記憶実験は以下の手順で行った.数値モデルに時間変動する現実的な境界条件を外力として与えて駆
動した結果をControl runと呼ぶ.一方,これに対して,ある月から外力の値を気候値に置き換えて駆
動した結果をMemory runとした.Memory runは,外力を気候値へ置き換えた後の積分時間に応じて,
それぞれN mon memoryと呼ぶ(N;1―12).このようにして,1979年2月―2001年12月の1mon memory,
・・・1980年1月―2001年12月の12mon memoryまで,合計12本の時系列を作成し,解析に用いた.

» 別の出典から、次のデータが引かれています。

/-- What holds along a run that the host leaves alone. -/
structure RunInv (s : State) : Prop where
  dict : DictInv s
  duty : HostDuty s
  /-- R217: START has been taken, and is not issued again -/
  noStart : s.startReq = false
  /-- R21 -/
  posInInput : s.pos ≤ 8 * s.len

/-- R217: a run begins with its invariant. -/
theorem runInv_start {s : State} (hs : HostDuty s) : RunInv (start s) :=
  ⟨dictInv_of_reset rfl rfl rfl rfl, ⟨hs.inputPresent, fun _ => rfl⟩, rfl, Nat.zero_le _⟩

/-- R128: every step of a run keeps its invariant and the length of its input, and either ends the run or consumes 9 bits or more. -/
theorem RunInv.step {s : State} (hs : RunInv s) (hp : s.phase = .run) :
    ∃ t, step s = .next t ∧ RunInv t ∧
      ((t.phase = .done ∨ t.phase = .fault) ∨ (t.phase = .run ∧ t.len = s.len ∧ s.pos + 9 ≤ t.pos)) := by
  obtain ⟨hdict, hduty, hstart, hin⟩ := hs
  obtain ⟨t, ht⟩ := step_run_total hdict hduty hp
  obtain ⟨hi, hl, hr⟩ := step_run_keeps_input hp ht
  have hduty' : HostDuty t := ⟨by rw [hi, hl]; exact hduty.inputPresent, fun _ => hr.trans hstart⟩
  have hmoves := cursorOnlyMovesForward s t hp ht
  refine ⟨t, ht, ⟨stepKeepsDictionaryInvariant s t hdict ht, hduty', hr.trans hstart, by omega⟩, ?_⟩
  rcases step_run_phase hp ht with hrun | hended
  · rcases hmoves with ⟨hpos, -, hlow, -⟩ | ⟨-, hdone, -⟩
    · exact .inr ⟨hrun, hl, by omega⟩
    · exact .inl (.inl hdone)
  · exact .inl hended

/-- A run goes on from the state its first step answers. -/
theorem run_succ_of_step {s t : State} (h : step s = .next t) (n : Nat) :
    Host.Core.run Sys2Proof.core (n + 1) s = Host.Core.run Sys2Proof.core n t := by
  have hcore : Sys2Proof.core.step s = .next t := h
  simp only [Host.Core.run, hcore]

/-- R218: outside a run, without START, any number of steps changes nothing. -/
theorem run_of_stable {s : State} (h : step s = .next s) (n : Nat) : Host.Core.run Sys2Proof.core n s = .next s := by
  induction n with
  | zero => rfl
  | succ n ih => rw [run_succ_of_step h, ih]

/-- R218: outside a run, without START, a step changes nothing. -/
theorem step_of_not_run {s : State} (hp : s.phase ≠ .run) (hr : s.startReq = false) : step s = .next s := by
  unfold Machine.step
  rw [hr]
  cases h : s.phase with
  | run => exact absurd h hp
  | idle | done | fault => rfl

/-- R152: a run ends within `n` steps when the bits left are fewer than `9 n`, since every code takes at least 9. -/
theorem RunInv.ends {s : State} (hs : RunInv s) (hp : s.phase = .run) {n : Nat} (hn : 8 * s.len < s.pos + 9 * n) :
    ∃ t, Host.Core.run Sys2Proof.core n s = .next t ∧ (t.phase = .done ∨ t.phase = .fault) := by
  induction n generalizing s with
  | zero => have := hs.posInInput; omega
  | succ n ih =>
    obtain ⟨t, ht, htinv, hended | ⟨hrun, hl, hpos⟩⟩ := hs.step hp
    · have hnot : t.phase ≠ .run := by rcases hended with h | h <;> simp [h]
      exact ⟨t, by rw [run_succ_of_step ht, run_of_stable (step_of_not_run hnot htinv.noStart)], hended⟩
    · rw [run_succ_of_step ht]
      exact ih htinv hrun (by omega)

/-- Settles O51: `9 ((8 LEN) div 9 + 1)` exceeds `8 LEN`. -/
theorem everyRunEnds : Obligations.EveryRunEnds := fun s hs =>
  (runInv_start hs).ends rfl (by rw [start_len, start_pos]; omega)

end Sys2Proof.Machine
end

section
/-!
PROOFS. The 42_dictionary_codes family: what the codes that look up an entry emit, insert and record, when they fault, and how long an
entry can be.
-/

namespace Sys2Proof

/-- R104: a row that applies is well formed: its operand lies in the range its row covers. -/
theorem Instr.wf_of_applies {i : Instr} {ctx : DecodeCtx} (ha : i.applies ctx = true) : i.wf = true := by
  have hwhen := (Instr.applies_iff.1 ha).2
  cases i <;> simp_all [Instr.wf, Instr.cls, Instr.code, rowWhen]

/-- R104: the code of a row that applies is one its class covers. -/
theorem Instr.covers_of_applies {i : Instr} {ctx : DecodeCtx} (ha : i.applies ctx = true) : i.cls.Covers i.code :=
  i.wf_iff.1 (Instr.wf_of_applies ha)

end Sys2Proof

namespace Sys2Proof.Machine

/-! ### Insertion -/

/-- R180: with room in the table the insertion raises `maxCode` by one. -/
theorem insertEntry_maxCode {s : State} (h : s.maxCode ≠ 4095) (e : ByteSeq) :
    (insertEntry e s).maxCode = s.maxCode + 1 := by rw [insertEntry_room h]

/-- R180: with room in the table the next free slot holds the sequence inserted. -/
theorem insertEntry_read_new {s : State} (h : s.maxCode ≠ 4095) (e : ByteSeq) :
    (insertEntry e s).dict.read (s.maxCode + 1) = some e := by
  rw [insertEntry_room h]; exact Dictionary.read_write_same _ _ _

/-- R181: with room in the table the width grows as the slot written asks. -/
theorem insertEntry_width {s : State} (h : s.maxCode ≠ 4095) (e : ByteSeq) :
    (insertEntry e s).width = grownWidth s.width (s.maxCode + 1) := by rw [insertEntry_room h]

/-- R180 to R182: an insertion, by reads. -/
theorem inserted_insertEntry (e : ByteSeq) (s : State) : Inserted e s (insertEntry e s) := by
  refine ⟨fun hfull => ?_, fun hroom => ⟨insertEntry_maxCode hroom e, insertEntry_read_new hroom e,
    fun a ha => insertEntry_read_other e s ha, fun hw hm => ?_, fun hno => ?_⟩⟩
  · rw [insertEntry_full hfull]
    exact ⟨hfull, rfl, fun _ => rfl⟩
  · rw [insertEntry_width hroom]
    exact if_pos ⟨hw, hm⟩
  · rw [insertEntry_width hroom]
    exact if_neg hno

/-- R180: an insertion changes `maxCode`, the width and the dictionary alone. -/
theorem insertEntry_frame (e : ByteSeq) (s : State) :
    insertEntry e s =
      { s with
        maxCode := (insertEntry e s).maxCode
        width := (insertEntry e s).width
        dict := (insertEntry e s).dict } := by
  by_cases hf : s.maxCode = 4095
  · rw [insertEntry_full hf]
  · rw [insertEntry_room hf]

/-- Settles O23: the insertion by reads, and its frame. -/
theorem insertWritesNextFreeSlot : Obligations.InsertWritesNextFreeSlot := fun s e =>
  ⟨inserted_insertEntry e s, insertEntry_frame e s⟩

/-! ### The lookup -/

/-- R175, R185: a row that looks its code up never asks for a reserved slot. -/
theorem lookup_of_applies {i : Instr} {s : State} (ha : i.applies (decodeCtx s) = true)
    (hc : i.cls = .first ∨ i.cls = .lit ∨ i.cls = .ref) : lookup s i.code = s.dict.read i.code := by
  have hcov := Instr.covers_of_applies ha
  have hdata : i.code < 256 ∨ 258 ≤ i.code := by
    rcases hc with hc | hc | hc <;> rw [hc] at hcov
    · exact .inl hcov
    · exact .inl hcov
    · exact .inr hcov
  exact lookup_eq (by omega) (by omega)

/-- R104: the code of a `REF` that applies is at or below `maxCode`. -/
theorem code_le_maxCode_of_ref {i : Instr} {s : State} (ha : i.applies (decodeCtx s) = true) (hc : i.cls = .ref) :
    i.code ≤ s.maxCode := by
  have hwhen := (Instr.applies_iff.1 ha).2
  simp only [hc, rowWhen, decodeCtx, Bool.and_eq_true] at hwhen
  exact of_decide_eq_true hwhen.2

/-- R27, R29, R175: under the dictionary invariant a row that looks its code up finds an entry. -/
theorem DictInv.lookup_ne_none {i : Instr} {s : State} (hs : DictInv s) (ha : i.applies (decodeCtx s) = true)
    (hc : i.cls = .first ∨ i.cls = .lit ∨ i.cls = .ref) : lookup s i.code ≠ none := by
  have hcov := Instr.covers_of_applies ha
  rw [lookup_of_applies ha hc]
  rcases hc with hc | hc | hc <;> rw [hc] at hcov
  · simp [hs.literals _ hcov]
  · simp [hs.literals _ hcov]
  · obtain ⟨-, e, b, -, -, hread⟩ := hs.dynamic i.code hcov (code_le_maxCode_of_ref ha hc)
    simp [hread]

/-! ### The guard's cause 3 (R175, R242) -/

/-- R175: a code carried out under the dictionary invariant does not raise cause 3. -/
theorem exec_fcause_ne_reserved {i : Instr} {s t : State} (hs : DictInv s) (hf : s.fcause ≠ .reserved)
    (h : exec i s = .next t) : t.fcause ≠ .reserved := by
  rcases exec_cases h with ⟨-, rfl⟩ | ⟨-, rfl⟩ | ⟨-, rfl⟩ | ⟨-, rfl⟩ | ⟨hc, hnone, -⟩ | ⟨-, e, -, rfl⟩ |
    ⟨-, p, e, -, -, rfl⟩ | ⟨-, p, -, rfl⟩
  · exact hf
  · exact hf
  · simp
  · simp
  · obtain ⟨-, ha, -⟩ := exec_next h
    exact absurd hnone (hs.lookup_ne_none ha hc)
  · simpa using hf
  · simpa using hf
  · simpa using hf

/-- Settles O49: reading a code keeps the dictionary invariant, under which no lookup fails. -/
theorem reservedCauseIsUnreachable : Obligations.ReservedCauseIsUnreachable := by
  intro s t hs hp hf h
  rcases step_run_next hp h with ⟨-, rfl⟩ | ⟨v, i, -, hx⟩
  · exact hf
  · have hpast : DictInv (pastCode s) := hs.congr rfl rfl rfl rfl
    exact exec_fcause_ne_reserved hpast hf hx

/-- R243, R252: an instruction that raises the exception faults with that record, and changes nothing else. -/
theorem faultsBy_of_raise {i : Instr} {s : State} {cause : Cause} {code at_ : Nat}
    (h : exec i s = .next (raise cause code at_ s)) : FaultsBy i s cause code at_ := h

/-- Settles O22: the row applies, its lookup reads the empty slot, and the guard answers. -/
theorem emptySlotRaisesReserved : Obligations.EmptySlotRaisesReserved := by
  intro s i hp ha hc hread
  have hnone : lookup s i.code = none := (lookup_of_applies ha hc).trans hread
  refine faultsBy_of_raise ((exec_of_applies hp ha).trans ?_)
  rcases hc with hc | hc
  · simp only [hc, classEffect, doFirst, hnone, codeStart]
  · obtain ⟨p, hprev⟩ := prev_of_applies ha (hc.imp_right .inl)
    rcases hc with hc | hc <;> simp only [hc, classEffect, doPresent, hprev, hnone, codeStart]

/-! ### Emitting, inserting and recording -/

/-- R171 to R173: the three operations together, by reads and with their frame. -/
theorem emitsAndInserts_of_exec {i : Instr} {s : State} {e ins : ByteSeq}
    (h : exec i s = .next (setPrev e (insertEntry ins (emit e.toList s)))) : EmitsAndInserts i s e ins := by
  rw [emit_eq] at h
  exact ⟨_, h, inserted_insertEntry ins { s with out := s.out ++ e.toList, outCount := s.outCount + e.toList.length },
    congrArg (setPrev e) (insertEntry_frame ins _)⟩

/-- R171, R172: an ordinary code that finds the entry `e` emits and records it, and inserts the previous sequence extended by its first
byte. -/
theorem emitsAndInserts_of_present {i : Instr} {s : State} {p e : ByteSeq} (hp : s.phase = .run) (hprev : s.prev = some p)
    (ha : i.applies (decodeCtx s) = true) (hc : i.cls = .lit ∨ i.cls = .ref) (hread : s.dict.read i.code = some e) :
    EmitsAndInserts i s e (p.snoc e.first) := by
  have hlook : lookup s i.code = some e := (lookup_of_applies ha (.inr hc)).trans hread
  apply emitsAndInserts_of_exec
  rw [exec_of_applies hp ha]
  rcases hc with hc | hc <;> simp only [hc, classEffect, doPresent, hprev, hlook]

/-- R171: `LIT`, read at the width in force. -/
theorem emitsAndInserts_of_lit (i : Instr) {s : State} {p e : ByteSeq} (hp : s.phase = .run) (hprev : s.prev = some p)
    (hc : i.cls = .lit) (hread : s.dict.read i.code = some e) (hw : s.width = i.width) :
    EmitsAndInserts i s e (p.snoc e.first) :=
  emitsAndInserts_of_present hp hprev (Instr.applies_iff.2 ⟨hw, by simp [hc, rowWhen, decodeCtx, hprev]⟩) (.inl hc) hread

/-- R172: `REF`, read at the width in force. -/
theorem emitsAndInserts_of_ref (i : Instr) {s : State} {p e : ByteSeq} (hp : s.phase = .run) (hprev : s.prev = some p)
    (hc : i.cls = .ref) (hw : s.width = i.width) (hlow : 258 ≤ i.code) (hhigh : i.code ≤ s.maxCode)
    (hread : s.dict.read i.code = some e) : EmitsAndInserts i s e (p.snoc e.first) :=
  emitsAndInserts_of_present hp hprev
    (Instr.applies_iff.2 ⟨hw, by simp [hc, rowWhen, decodeCtx, hprev, hlow, hhigh]⟩) (.inr hc) hread

/-- R173: `DEFER`, read at the width in force. -/
theorem emitsAndInserts_of_defer (i : Instr) {s : State} {p : ByteSeq} (hp : s.phase = .run) (hprev : s.prev = some p)
    (hmax : 257 ≤ s.maxCode) (hc : i.cls = .defer) (hw : s.width = i.width) (hcode : i.code = s.maxCode + 1) :
    EmitsAndInserts i s (p.snoc p.first) (p.snoc p.first) := by
  have ha : i.applies (decodeCtx s) = true :=
    Instr.applies_iff.2 ⟨hw, by simp [hc, rowWhen, decodeCtx, hprev, hcode, hmax]⟩
  apply emitsAndInserts_of_exec
  rw [exec_of_applies hp ha]
  simp only [hc, classEffect, doDeferred, hprev]

/-- Settles O18: each of the four rows is of class `LIT`, and the entry it finds is its own byte. -/
theorem litEmitsInsertsRecords : Obligations.LitEmitsInsertsRecords := fun _ b _ hp hprev hentry =>
  ⟨emitsAndInserts_of_lit (.litC9 b) hp hprev rfl hentry, emitsAndInserts_of_lit (.litC10 b) hp hprev rfl hentry,
    emitsAndInserts_of_lit (.litC11 b) hp hprev rfl hentry, emitsAndInserts_of_lit (.litC12 b) hp hprev rfl hentry⟩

まず赤道―亜熱帯の海洋の記憶に関する空間構造をMemory run毎に比較した.貯熱量,20℃等温面深
度(Z20),南北輸送量において,変動のパターン,振幅が共に熱帯中央部,北緯10―20度からアメ
リカ西海岸の領域で長期に渡って持続した.
Control runにおいて,亜表層水温偏差(Nino3平均)と風応力偏差(赤道平均),Z20偏差(赤道平
均)時系列の関係は過去のRecharge―Discharge Oscillator理論の研究結果と整合的な値を示した.
さらに赤道域における南北輸送量の収束・発散を調べた.その結果,Z20の赤道域の変動と南北輸送
量の収束・発散が概ね一致した.次に赤道域においてどの領域の輸送が重要なのかを調べるため,
三つの領域の南北輸送量の収束・発散を西岸付近(Bp),内部領域(Ip),全体領域(Tp)として
それぞれ比較した.その結果,Tpに対してIpの寄与が大きく,Bpは逆位相であることがわかった.
また,IpとBpが交わる時期にエルニーニョが多く発生し,エルニーニョ期は共に振幅が大きく,通常
時は振幅が小さいということが示唆された.
記憶実験の結果,Tp,IpにおいてControl runの地衡流輸送量の値と1ヶ月目のMemory runのZ20以浅
の輸送量が良く一致した.これは,数値モデルの外力である風応力を気候値に置き換えることで,
エクマン輸送が敏感に応答した結果であることがわかった.一方,BpはControl runのZ20以浅の輸送
量,地衡流輸送量,Memory runのZ20以浅の輸送量が概ね一致しており,エクマン輸送の寄与が小さ
いことがわかった.次にTp,Bp,IpのMemory runの時系列を比較した.Bpでは変動のパターンは長期
に渡って持続されるものの,振幅の減衰が大きく,2ヶ月程度しか記憶されない.Ipでは変動パター
ン,振幅ともに3―4ヶ月持続しており,内部領域ではより海洋の記憶が重要である領域であることが
示唆された.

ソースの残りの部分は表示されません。